In the case of Rodrico McLeod's death, there are many unanswered questions. But as Peoria County Coroner Jamie Harwood explains, not treating his lethal case of bacterial meningitis could have been simply a case of too little information.

"You can present to the emergency department with a headache and dizziness, but that doesn't necessarily mean they're going to do blood work or a C-T scan," explains Harwood. "It's really a whole picture that needs to be put together."

McLeod's family mentioned that late Sunday night, he awoke to a powerful headache, one of the biggest symptoms of meningitis. A headache bad enough to prompt a call for an ambulance.

The Illinois Department of Public Health says that some of Meningitis' other symptoms include sensitivity to light, dizziness, and difficulty concentrating - all things that McLeod reportedly experienced, but all things that also fall into the symptoms for many other illnesses - which is why, after he was taken to Peoria County Jail, no one was tipped off about how sick he really was.

"...it would've been very difficult for anyone to tell by looking through the glass, doing their checks that they're supposed to be doing, whether anything was typically wrong with him," says Harwood.

To McLeod's family, that isn't enough. They want to pursue legal action against Unity Point Health Methodist for what McLeod's sister, Sandra Bailey, calls 'negligence.'

"I want the hospital to be sued for neglect for my brother," she says. 

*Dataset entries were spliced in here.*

/-- The match of an entry with an address, by the bits of the page number. -/
theorem TlbEntry.hits_iff_vpn2 {e : TlbEntry} {va : Word} {asid : BitVec 8} : e.hits (vpn2Of va) asid = true ↔
    (∀ b, b < 19 → ¬(b < 12 ∧ e.mask.getLsbD b = true) → e.vpn2.getLsbD b = bit va (13 + b)) ∧
      (e.g = true ∨ e.asid = asid) := by
  refine TlbEntry.hits_iff.trans (and_congr_left' ⟨fun h b hb hm => ?_, fun h b hlo hhi hm => ?_⟩)
  · have agree := h (13 + b) (by omega) (by omega)
    rw [Nat.add_sub_cancel_left] at agree
    exact agree fun hbit => hm ⟨by omega, hbit.2⟩
  · have agree := h (b - 13) (by omega) fun hbit => hm ⟨by omega, hbit.2⟩
    rwa [Nat.add_sub_cancel' hlo] at agree

theorem probeIndex_none (h : ∀ i, ¬s.tlbHit s.cp0.entryHi i) : probeIndex s = none :=
  foldl_last_none (p := fun i => (s.tlbAt i).hits (vpn2Of s.cp0.entryHi) s.asid)
    (fun i hi => Bool.eq_false_iff.2 fun hit => h i ⟨List.mem_range.1 hi, hit⟩) none

theorem probeIndex_some (h : s.tlbHit s.cp0.entryHi i) (hlast : ∀ j, s.tlbHit s.cp0.entryHi j → j ≤ i) :
    probeIndex s = some i := by
  obtain ⟨hlt, hit⟩ := h
  have hi : i < (List.range (Params.tlbSize s.params)).length := by rwa [List.length_range]
  have found := foldl_last_some (p := fun i => (s.tlbAt i).hits (vpn2Of s.cp0.entryHi) s.asid) hi
    (by rwa [List.getElem_range]) fun j hj hp => by
      rw [List.getElem_range] at hp
      rw [List.length_range] at hj
      exact hlast j ⟨hj, hp⟩
  rwa [List.getElem_range] at found

end

/-- Settles O38: the probe keeps the last entry that it finds. -/
theorem tlbProbe : Obligations.TlbProbe := by
  refine ⟨rfl, fun s hu => privileged_unusable hu, fun s hu => ?_⟩
  intro hit
  have hit_iff : ∀ i, hit i ↔ s.tlbHit s.cp0.entryHi i := fun i => and_congr_right' TlbEntry.hits_iff_vpn2.symm
  simp only [hit_iff]
  refine ⟨_, privileged_usable hu, fun i hi hlast => ?_, fun hnone => ?_, ⟨rfl, rfl, rfl⟩, rfl⟩
  · have index : probedIndex s = BitVec.ofNat 32 i := by rw [probedIndex, probeIndex_some hi hlast]
    have hlt : i < Params.tlbSize s.params := hi.1
    exact (congrArg BitVec.toNat index).trans (toNat_ofNat_index (hlt.trans_le (tlbSize_le _)))
  · have index : probedIndex s = s.cp0.index ||| one 31 := by rw [probedIndex, probeIndex_none hnone]
    exact index

/-! ### Reading an entry (R446) -/

section

variable (p : Page) (g : Bool)

theorem bit_entryLo {i : Nat} (hi : i < 32) : bit (entryLo p g) i =
    ((if i < 3 then false else if i < 6 then p.c.getLsbD (i - 3) else p.pfn.getLsbD (i - 6)) || p.d && decide (i = 2) ||
      p.v && decide (i = 1) || g && decide (i = 0)) := by
  have fields : bit (0#6 ++ p.pfn ++ p.c ++ 0#3) i =
      if i < 3 then false else if i < 6 then p.c.getLsbD (i - 3) else p.pfn.getLsbD (i - 6) := by
    rw [bit, BitVec.getLsbD_append, BitVec.getLsbD_append, BitVec.getLsbD_append]
    simp only [BitVec.getLsbD_zero]
    grind
  rw [entryLo, bit_or, bit_or, bit_or, bit_flag _ hi, bit_flag _ hi, bit_flag _ hi, fields]

/-- A field of EntryLo above its three flags. -/
theorem extract_entryLo {n : Nat} {x : BitVec n} (lo : Nat) (hlo : 3 ≤ lo) (hn : lo + n ≤ 32)
    (h : ∀ i < n, x.getLsbD i = if lo + i < 6 then p.c.getLsbD (lo + i - 3) else p.pfn.getLsbD (lo + i - 6)) :
    (entryLo p g).extractLsb' lo n = x := by
  refine BitVec.eq_of_getLsbD_eq fun i hi => ?_
  rw [BitVec.getLsbD_extractLsb', decide_eq_true hi, Bool.true_and, h i hi]
  refine (bit_entryLo p g (by omega)).trans ?_
  simp [show ¬lo + i < 3 by omega, show lo + i ≠ 2 by omega, show lo + i ≠ 1 by omega, show lo ≠ 0 by omega]

/-- R31: the fields of EntryLo that TLBR fills. -/
theorem entryLo_fields :
    (entryLo p g).extractLsb' 6 20 = p.pfn ∧ (entryLo p g).extractLsb' 3 3 = p.c ∧ bit (entryLo p g) 2 = p.d ∧
      bit (entryLo p g) 1 = p.v ∧ bit (entryLo p g) 0 = g ∧ (entryLo p g).extractLsb' 26 6 = 0 := by
  refine ⟨extract_entryLo p g 6 (by omega) (by omega) fun i hi => ?_,
    extract_entryLo p g 3 (by omega) (by omega) fun i hi => ?_, ?_, ?_, ?_,
    extract_entryLo p g 26 (by omega) (by omega) fun i hi => ?_⟩
  · simp
  · simp [show 3 + i < 6 by omega]
  · simp [bit_entryLo]
  · simp [bit_entryLo]
  · simp [bit_entryLo]
  · rw [if_neg (by omega), BitVec.getLsbD_of_ge p.pfn _ (by omega)]
    simp

end

/-- Settles O39: what `Cp0.fromEntry` puts into the four registers. -/
theorem tlbRead : Obligations.TlbRead :=
  ⟨rfl, fun _ hu => privileged_unusable hu, fun s hu => ⟨_, privileged_usable hu, rfl, rfl,
    entryLo_fields ((s.tlbAt (indexed s)).page false) _, entryLo_fields ((s.tlbAt (indexed s)).page true) _,
    ⟨rfl, rfl, rfl⟩, rfl⟩⟩

/-! ### Writing an entry (R447, R448) -/

/-- R33: the legal page masks as numbers. -/
theorem legalMask_iff (m : BitVec 12) :
    legalMask m = true ↔ m.toNat ∈ [0x000, 0x003, 0x00F, 0x03F, 0x0FF, 0x3FF, 0xFFF] := by
  simp [legalMask, ← BitVec.toNat_inj, or_assoc]

/-- R447, R627: the conflict sets TS, but in debug mode Status keeps its value. -/
theorem reportConflict_eq (s : State) : reportConflict s =
    { s with cp0 := { s.cp0 with status := if s.dm then s.cp0.status else s.cp0.status ||| 0x00200000 } } := by
  unfold reportConflict
  cases s.dm <;> rfl

section

variable {s : State} {i : Nat}

theorem EntryWritten.retired (s : State) (hi : i < 32) : EntryWritten i s (s.setTlb i (newEntry s.cp0)).retire :=
  ⟨(State.tlbAt_setTlb ..).trans (if_pos rfl), fun j hj hne => (State.tlbAt_setTlb ..).trans (if_neg (by omega)),
    ⟨rfl, rfl, rfl⟩, rfl⟩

This evening, Unity Point Health Methodist sent us the following written statement:

"We offer our deepest condolences to the family. When concerns are raised about our care, we take them very seriously. We are always reviewing the care we provide to assure it meets our high standards."

McLeod's family is planning a second protest and vigil outside of the hospital tomorrow evening. For now, they're making and selling home-cooked dinners to try and raise money for his funeral costs. No service plans have been announced.